Your answer must be every line of the data that contains "which".

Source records
###

/-- MXRK (09 R182). -/
def execMxrk (h : Hdr) (z : BitVec 3) (a b : BitVec 5) (fmt : BitVec 4) (zs : Bool) (s : State) : Res :=
  slotOp (.mxrk h z a b fmt zs) h s (fun s =>
    let coord := s.rs b
    let zn := z.toNat
    panesOp s [zn / 2] (
      let e := wbits coord 59 52 + 1
      if wbits coord 63 60 ≠ 0 ∨ 192 < e then badValue s coord else
      let m := wbits coord 48 40 + 1
      let d := landDist s (coord.extractLsb' 49 3)
      let issue := fun (run : Res) => if 9216 < m * e then badValue s coord else shapeOp s zn zs m e .rank run
      let ops := fun (id : Nat) (q : TileReq) (err : Option TrapRec) (rep : Option Nat) (s : State) =>
        accOn s zn d { opBase s id with fam := .mxrk, fmt := fmt, zs := zs, rows := m, width := e, req := some q
                                        occ := m * (ceilDiv e 48 * ceilDiv e 48), fault := err, replay := rep }
      match planFetch s (s.rs a) coord fmt m e false with
      | .trap r => r
      | .wait h => .next (s.hold h)
      | .fail q t s1 => issue (let (id, s1) := s1.newId; .next (ops id q (some t) none s1))
      | .go q dsc seg stale s1 => issue (issueFetch s1 q dsc seg stale s ops)))

/-! ## Scales and readout (09 R183, R184) -/

/-- MXSC: 8 bytes that land as the combined scale of the panes it names (09 R183). -/
def execMxsc (h : Hdr) (pnm : BitVec 4) (a : BitVec 5) (lc : BitVec 3) (sp : BitVec 2) (s : State) : Res :=
  slotOp (.mxsc h pnm a lc sp) h s (fun s =>
    panesOp s (maskPanes pnm) (
      match resolveAccess s .load (Space.ofCode sp) (s.rs a) 8 8 with
      | .error f => .next (s.raise (faultRec s f))
      | .ok (segs, s') =>
        issueLoad s' lc (Space.ofCode sp) (fun o => s.rs a + BitVec.ofNat 64 o) segs (.scale ((maskPanes pnm).flatMap (physPanes s s.who))) (walkDelay s s' s.who)))

/-- The value of a long accumulator (09 R172). -/
def laVal (k : TileKind) (x : BitVec 64) : FVal := if k = .float then f64.decode x.toNat else FVal.ofInt x.toInt

/-- The register that a readout writes: LA times the combined scale, rounded once (09 R184). -/
def readout (t : Tile) (c : BitVec 32) (fmt : BitVec 4) (mode : Rnd) (o0 : Nat) (vd : VReg) : VReg :=
  let la := t.la.toArray
  let val := fun (i : Nat) =>
    let v := if o0 + i < t.rows * t.width then laVal t.kind (la.getD (o0 + i) 0) else laVal t.kind 0
    if t.kind = .rank then v else FVal.mul v (f32.decode c.toNat)
  if fmt = Fmt.fp64 then ofLanes64 (fun j => BitVec.ofNat 64 (f64.round mode 0 (val j)))
  else ofLanes (fun i => (valLane fmt mode (rbLane vd i) (val i)).1)

/-- Whether the two tiles of a pair differ (06 R126). -/
def tilesDiffer (x y : Tile) : Bool := x.rows != y.rows || x.width != y.width || x.kind != y.kind || x.sat != y.sat || x.la != y.la
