/-- Released effects leave their queue in order: the one that performs has none of its own context before it but a giving up of banks, which takes no place, and is
then gone; a load whose answer is a failure is dropped and told as it arrives (log 15), one whose data is in error keeps it until the issue cycle in which it
lands, and the context then takes it before it issues; a line of the instruction store holds its home's bytes, with at most four lines of a set (the line that leaves
is log 71's choice) (04 R90, R98; 06 R109, R120; 08 R170; 17 R298, R300).
It rests on the model's own choices of log 6, 24. -/
def Claims.ArrivalEventResults : Prop :=
  ∀ (s : State) (a : Agent) (id : Nat), a.ok = true →
    let u := s.given (.releasedEffectPerform a)
    let q := s.relqs.get [] a.relKey
    (nextEffect u [] q = none → exec .releasedEffectPerform u = .next u) ∧
    (∀ r, nextEffect u [] q = some r →
      (∃ before after, q = before ++ r :: after ∧ ∀ x ∈ before, x.who ≠ r.who ∨ State.gives x = true) ∧
      (∀ die k n, r.w.eff = .rsem die k true n → ∃ t, exec .releasedEffectPerform u = .next t ∧
        (∀ x ∈ t.relqs.get [] a.relKey, x ∈ q ∧ x.id ≠ r.id) ∧
        (∀ x ∈ q, x.id ≠ r.id → State.gives x = false → x ∈ t.relqs.get [] a.relKey) ∧ (ringSem t die k).toNat = min 65535 ((ringSem s die k).toNat + n) ∧
        t.ctxs = s.ctxs ∧ t.mem = s.mem) ∧
      (∀ kind va mk ix dt ps, r.w.eff = .store kind va mk ix dt ps → ∃ t, exec .releasedEffectPerform u = .next t ∧
        t = State.settleBanks (performWrite { u with relqs := u.relqs.put [] a.relKey (q.filter (fun x => x.id != r.id)) } r.who r.id r.w ps)
          a.relKey)) ∧
    (∀ l m e, (s.ctx a).flight = l ++ e :: m → (∀ x ∈ l, x.id ≠ id) → (∀ x ∈ m, x.id ≠ id) → e.id = id → e.kind = .load → e.arrived = false →
      e.waits = 1 →
      ((∀ f, e.fault = some f → f.dfr = false) → ∃ t, exec .loadLanding (s.given (.loadLanding a id)) = .next t ∧
        (t.ctx a).flight = l ++ { e with waits := 0, arrived := true } :: m ∧ (t.ctx a).live = (s.ctx a).live ∧ t.mem = s.mem) ∧
      (∀ f, e.fault = some f → f.dfr = true → (s.ctx a).st = .front → ∃ t, exec .loadLanding (s.given (.loadLanding a id)) = .next t ∧
        (t.ctx a).flight = l ++ m ∧ { f with cc := s.cc } ∈ (t.ctx a).pend ∧ (t.ctx a).live = (s.ctx a).live ∧ t.mem = s.mem)) ∧
    (∀ e f, e ∈ (s.ctx a).flight → landsBad e = true → e.fault = some f → (s.ctx a).st = .front →
      let t := landErrors s a landsBad
      { f with cc := s.cc } ∈ (t.ctx a).pend ∧ (t.ctx a).flight = (s.ctx a).flight.filter (fun x => !landsBad x) ∧
      (t.ctx a).live = (s.ctx a).live ∧ t.mem = s.mem) ∧
    (∀ core line, core < 512 → ∃ t, exec .instructionStoreFill (s.given (.instructionStoreFill core line)) = .next t ∧
      (t.core core).istore.get none line =
        some (BitVec.ofNat 1024 (ofBytes (fetchBytes (s.given (.instructionStoreFill core line)) (.ctx core 0) (lineOf s (core / 128) line) 128).1)) ∧
      (((s.core core).istore.filter (fun x => x.1 % 128 == line % 128)).length ≤ 4 →
        ((t.core core).istore.filter (fun x => x.1 % 128 == line % 128)).length ≤ 4))

/-- Traps and stops at a boundary; released effects and landings: `Claims.BoundaryEventResults`, `Claims.ArrivalEventResults`. -/
def Obligations.BoundaryEventResults : Prop := Claims.BoundaryEventResults ∧ Claims.ArrivalEventResults

/-- The life of a task (05 R99; 09 R193; 12 R234; 14 R249, R251, R254, R257): at its ready cc its contexts wait, or hold a position that was empty, and one that was
asked to stop stops (log 69); complete, they are free, their registers read 0 (the model's choice, log 20), their cycle counters keep their values, and they
hold no bank; a budget that ran out, and a context that does not yield, are told once to the scribe of the cluster; a scribe that is written with its
run bit runs at the address from the second cc on with its counters at 0, its other registers kept (log 59). -/
def Obligations.TaskEventResults : Prop :=
  ∀ (s : State) (tk : Nat),
    (∃ t, exec .taskReady (s.given (.taskReady tk)) = .next t ∧ t.mem = s.mem ∧
      ∀ k ∈ (s.task tk).ctxs, (s.ctx (agentOf k)).task = some tk → (s.ctx (agentOf k)).st = .free →
        ((t.ctx (agentOf k)).st = .waiting ∨ (t.ctx (agentOf k)).st = .front) ∧ (t.ctx (agentOf k)).live = (s.ctx (agentOf k)).live ∧
        ((s.ctx (agentOf k)).stopReq.isSome = true → (s.cc, Ev.boundaryStop (agentOf k)) ∈ t.agenda)) ∧
    (taskDone s tk = true → ∃ t, exec .taskComplete (s.given (.taskComplete tk)) = .next t ∧ (t.task tk).gone = true ∧ t.mem = s.mem ∧
      (∀ k ∈ (s.task tk).ctxs, (t.ctx (agentOf k)).st = .free ∧ (t.ctx (agentOf k)).task = none ∧ (t.ctx (agentOf k)).live = {} ∧
        (t.ctx (agentOf k)).icyc = (s.ctx (agentOf k)).icyc ∧ (t.ctx (agentOf k)).frz = (s.ctx (agentOf k)).frz) ∧
      (∀ cl, cl < 64 → ∀ b ∈ (t.cluster cl).banks, b.1 < 32 → b.2 ≠ 2 * tk + 1)) ∧
    (taskDone s tk = false → exec .taskComplete (s.given (.taskComplete tk)) = .next (s.given (.taskComplete tk))) ∧
    ((s.task tk).started = true → (s.task tk).expired = false → ∃ t n, exec .budgetExpired (s.given (.budgetExpired tk)) = .next t ∧
      (t.task tk).expired = true ∧ t.notices = s.notices ++ [n] ∧ n.cause = 0x75 ∧ n.dest = .scribe ((s.task tk).core / 8) ∧
      n.taskid = (s.task tk).taskid ∧ t.ctxs = s.ctxs ∧ t.mem = s.mem) ∧
    (∀ core k, core < 512 → k < 8 → (s.ctx (.ctx core k)).st = .front → (s.ctx (.ctx core k)).overrun = false →
      (s.ctx (.ctx core k)).runFrom + (s.core core).yq ≤ s.cc → ∃ t n, exec .yieldOverrun (s.given (.yieldOverrun core k)) = .next t ∧
        (t.ctx (.ctx core k)).overrun = true ∧ (t.ctx (.ctx core k)).st = .front ∧ (t.ctx (.ctx core k)).live = (s.ctx (.ctx core k)).live ∧
        t.notices = s.notices ++ [n] ∧ n.cause = 0x77 ∧ n.dest = .scribe (core / 8) ∧ t.mem = s.mem) ∧
    (∀ cl x, cl < 64 → (s.ctx (.scribe cl)).st ≠ .front → scribeWordBad x = false → ∃ t, exec .scribe (s.given (.scribe cl x)) = .next t ∧
      (t.cluster cl).scribeReg = x ∧ t.mem = s.mem ∧
      (x.getLsbD 0 = true → (t.ctx (.scribe cl)).st = .front ∧ (t.ctx (.scribe cl)).live.c.pc = x &&& 0x1FFFFFFFFFFFFFC ∧
        (t.ctx (.scribe cl)).wakeAt = s.cc + 2 ∧ (t.ctx (.scribe cl)).icyc = 0 ∧ (t.ctx (.scribe cl)).frz = 0 ∧
        (t.ctx (.scribe cl)).live.s = (s.ctx (.scribe cl)).live.s) ∧
      (x.getLsbD 0 = false → t.ctxs = s.ctxs))
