theorem stabWr (h : Hdr) (a : BitVec 5) (b : BitVec 5) : Statement (.stabWr h a b) := by
  intro _
  have := a.isLt; have := b.isLt
  obtain ⟨y, hw⟩ : ∃ y, y = slotWord h 0x37 (low_10_5b5b5 a b 0) := ⟨_, rfl⟩
  have he : encodeNat (.stabWr h a b) = some y := by rw [hw]; rfl
  unfold low_10_5b5b5 at hw
  have c0 : y / 2 ^ 0 % 2 ^ 5 = 0 := slot_const hw (Nat.le_of_ble_eq_true rfl) (by omega)
  have c1 : y / 2 ^ 15 % 2 ^ 5 = 0 := slot_const hw (Nat.le_of_ble_eq_true rfl) (by omega)
  have n0 : ¬y / 2 ^ 0 % 2 ^ 10 = 2 := slot_differs hw (Nat.le_of_ble_eq_true rfl) (by omega)
  have n1 : ¬y / 2 ^ 0 % 2 ^ 10 = 4 := slot_differs hw (Nat.le_of_ble_eq_true rfl) (by omega)
  have n2 : ¬y / 2 ^ 0 % 2 ^ 20 = 3 := slot_differs hw (Nat.le_of_ble_eq_true rfl) (by omega)
  have n3 : ¬y / 2 ^ 0 % 2 ^ 20 = 6 := slot_differs hw (Nat.le_of_ble_eq_true rfl) (by omega)
  have f0 : Sys2Proof.fld 5 10 y = a := slot_fld hw (Nat.le_of_ble_eq_true rfl) (by omega)
  have f1 : Sys2Proof.fld 5 5 y = b := slot_fld hw (Nat.le_of_ble_eq_true rfl) (by omega)
  rw [encode_of he, decode_slot hw (Nat.le_of_ble_eq_true rfl) (by omega), decodeOp_37]
  simp only [decodeOp37, slot_hdr hw (Nat.le_of_ble_eq_true rfl) (by omega), c0, c1, n0, n1, n2, n3, f0, f1, true_and, and_true, false_and, and_false, and_self, if_true, if_false, Nat.reduceEqDiff, Nat.reduceDiv]

theorem stabRd (h : Hdr) (d : BitVec 5) (a : BitVec 5) (b : BitVec 5) : Statement (.stabRd h d a b) := by
  intro _
  have := d.isLt; have := a.isLt; have := b.isLt
  obtain ⟨y, hw⟩ : ∃ y, y = slotWord h 0x37 (low_15_10_5b5b5b5 d a b 1) := ⟨_, rfl⟩
  have he : encodeNat (.stabRd h d a b) = some y := by rw [hw]; rfl
  unfold low_15_10_5b5b5b5 at hw
  have c0 : y / 2 ^ 0 % 2 ^ 5 = 1 := slot_const hw (Nat.le_of_ble_eq_true rfl) (by omega)
  have n0 : ¬y / 2 ^ 0 % 2 ^ 10 = 2 := slot_differs hw (Nat.le_of_ble_eq_true rfl) (by omega)
  have n1 : ¬y / 2 ^ 0 % 2 ^ 10 = 4 := slot_differs hw (Nat.le_of_ble_eq_true rfl) (by omega)
  have n2 : ¬y / 2 ^ 0 % 2 ^ 20 = 3 := slot_differs hw (Nat.le_of_ble_eq_true rfl) (by omega)
  have n3 : ¬y / 2 ^ 0 % 2 ^ 20 = 6 := slot_differs hw (Nat.le_of_ble_eq_true rfl) (by omega)
  have f0 : Sys2Proof.fld 5 15 y = d := slot_fld hw (Nat.le_of_ble_eq_true rfl) (by omega)
  have f1 : Sys2Proof.fld 5 10 y = a := slot_fld hw (Nat.le_of_ble_eq_true rfl) (by omega)
  have f2 : Sys2Proof.fld 5 5 y = b := slot_fld hw (Nat.le_of_ble_eq_true rfl) (by omega)
  rw [encode_of he, decode_slot hw (Nat.le_of_ble_eq_true rfl) (by omega), decodeOp_37]
  simp only [decodeOp37, slot_hdr hw (Nat.le_of_ble_eq_true rfl) (by omega), c0, n0, n1, n2, n3, f0, f1, f2, true_and, and_true, false_and, and_false, and_self, if_true, if_false, Nat.reduceEqDiff, Nat.reduceDiv]

theorem stabGo (h : Hdr) (a : BitVec 5) : Statement (.stabGo h a) := by
  intro _
  have := a.isLt
  obtain ⟨y, hw⟩ : ∃ y, y = slotWord h 0x37 (low_10b5 a 2) := ⟨_, rfl⟩
  have he : encodeNat (.stabGo h a) = some y := by rw [hw]; rfl
  unfold low_10b5 at hw
  have c0 : y / 2 ^ 0 % 2 ^ 5 = 2 := slot_const hw (Nat.le_of_ble_eq_true rfl) (by omega)
  have c1 : y / 2 ^ 0 % 2 ^ 10 = 2 := slot_const hw (Nat.le_of_ble_eq_true rfl) (by omega)
  have c2 : y / 2 ^ 15 % 2 ^ 5 = 0 := slot_const hw (Nat.le_of_ble_eq_true rfl) (by omega)
  have n0 : ¬y / 2 ^ 0 % 2 ^ 20 = 3 := slot_differs hw (Nat.le_of_ble_eq_true rfl) (by omega)
  have n1 : ¬y / 2 ^ 0 % 2 ^ 20 = 6 := slot_differs hw (Nat.le_of_ble_eq_true rfl) (by omega)
  have f0 : Sys2Proof.fld 5 10 y = a := slot_fld hw (Nat.le_of_ble_eq_true rfl) (by omega)
  rw [encode_of he, decode_slot hw (Nat.le_of_ble_eq_true rfl) (by omega), decodeOp_37]
  simp only [decodeOp37, slot_hdr hw (Nat.le_of_ble_eq_true rfl) (by omega), c0, c1, c2, n0, n1, f0, true_and, and_true, false_and, and_false, and_self, if_true, if_false, Nat.reduceEqDiff, Nat.reduceDiv]

theorem stabStop (h : Hdr) : Statement (.stabStop h) := by
  intro _
  obtain ⟨y, hw⟩ : ∃ y, y = slotWord h 0x37 (low 3) := ⟨_, rfl⟩
  have he : encodeNat (.stabStop h) = some y := by rw [hw]; rfl
  unfold low at hw
  have c0 : y / 2 ^ 0 % 2 ^ 5 = 3 := slot_const hw (Nat.le_of_ble_eq_true rfl) (by omega)
  have c1 : y / 2 ^ 0 % 2 ^ 10 = 3 := slot_const hw (Nat.le_of_ble_eq_true rfl) (by omega)
  have c2 : y / 2 ^ 0 % 2 ^ 20 = 3 := slot_const hw (Nat.le_of_ble_eq_true rfl) (by omega)
  have c3 : y / 2 ^ 15 % 2 ^ 5 = 0 := slot_const hw (Nat.le_of_ble_eq_true rfl) (by omega)
  rw [encode_of he, decode_slot hw (Nat.le_of_ble_eq_true rfl) (by omega), decodeOp_37]
  simp only [decodeOp37, slot_hdr hw (Nat.le_of_ble_eq_true rfl) (by omega), c0, c1, c2, c3, true_and, and_true, false_and, and_false, and_self, if_true, if_false, Nat.reduceEqDiff, Nat.reduceDiv]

###

Answer section -
/-- Released effects leave their queue in order: the one that performs has none of its own context before it but a giving up of banks, which takes no place, and is
then gone; a load whose answer is a failure is dropped and told as it arrives (log 15), one whose data is in error keeps it until the issue cycle in which it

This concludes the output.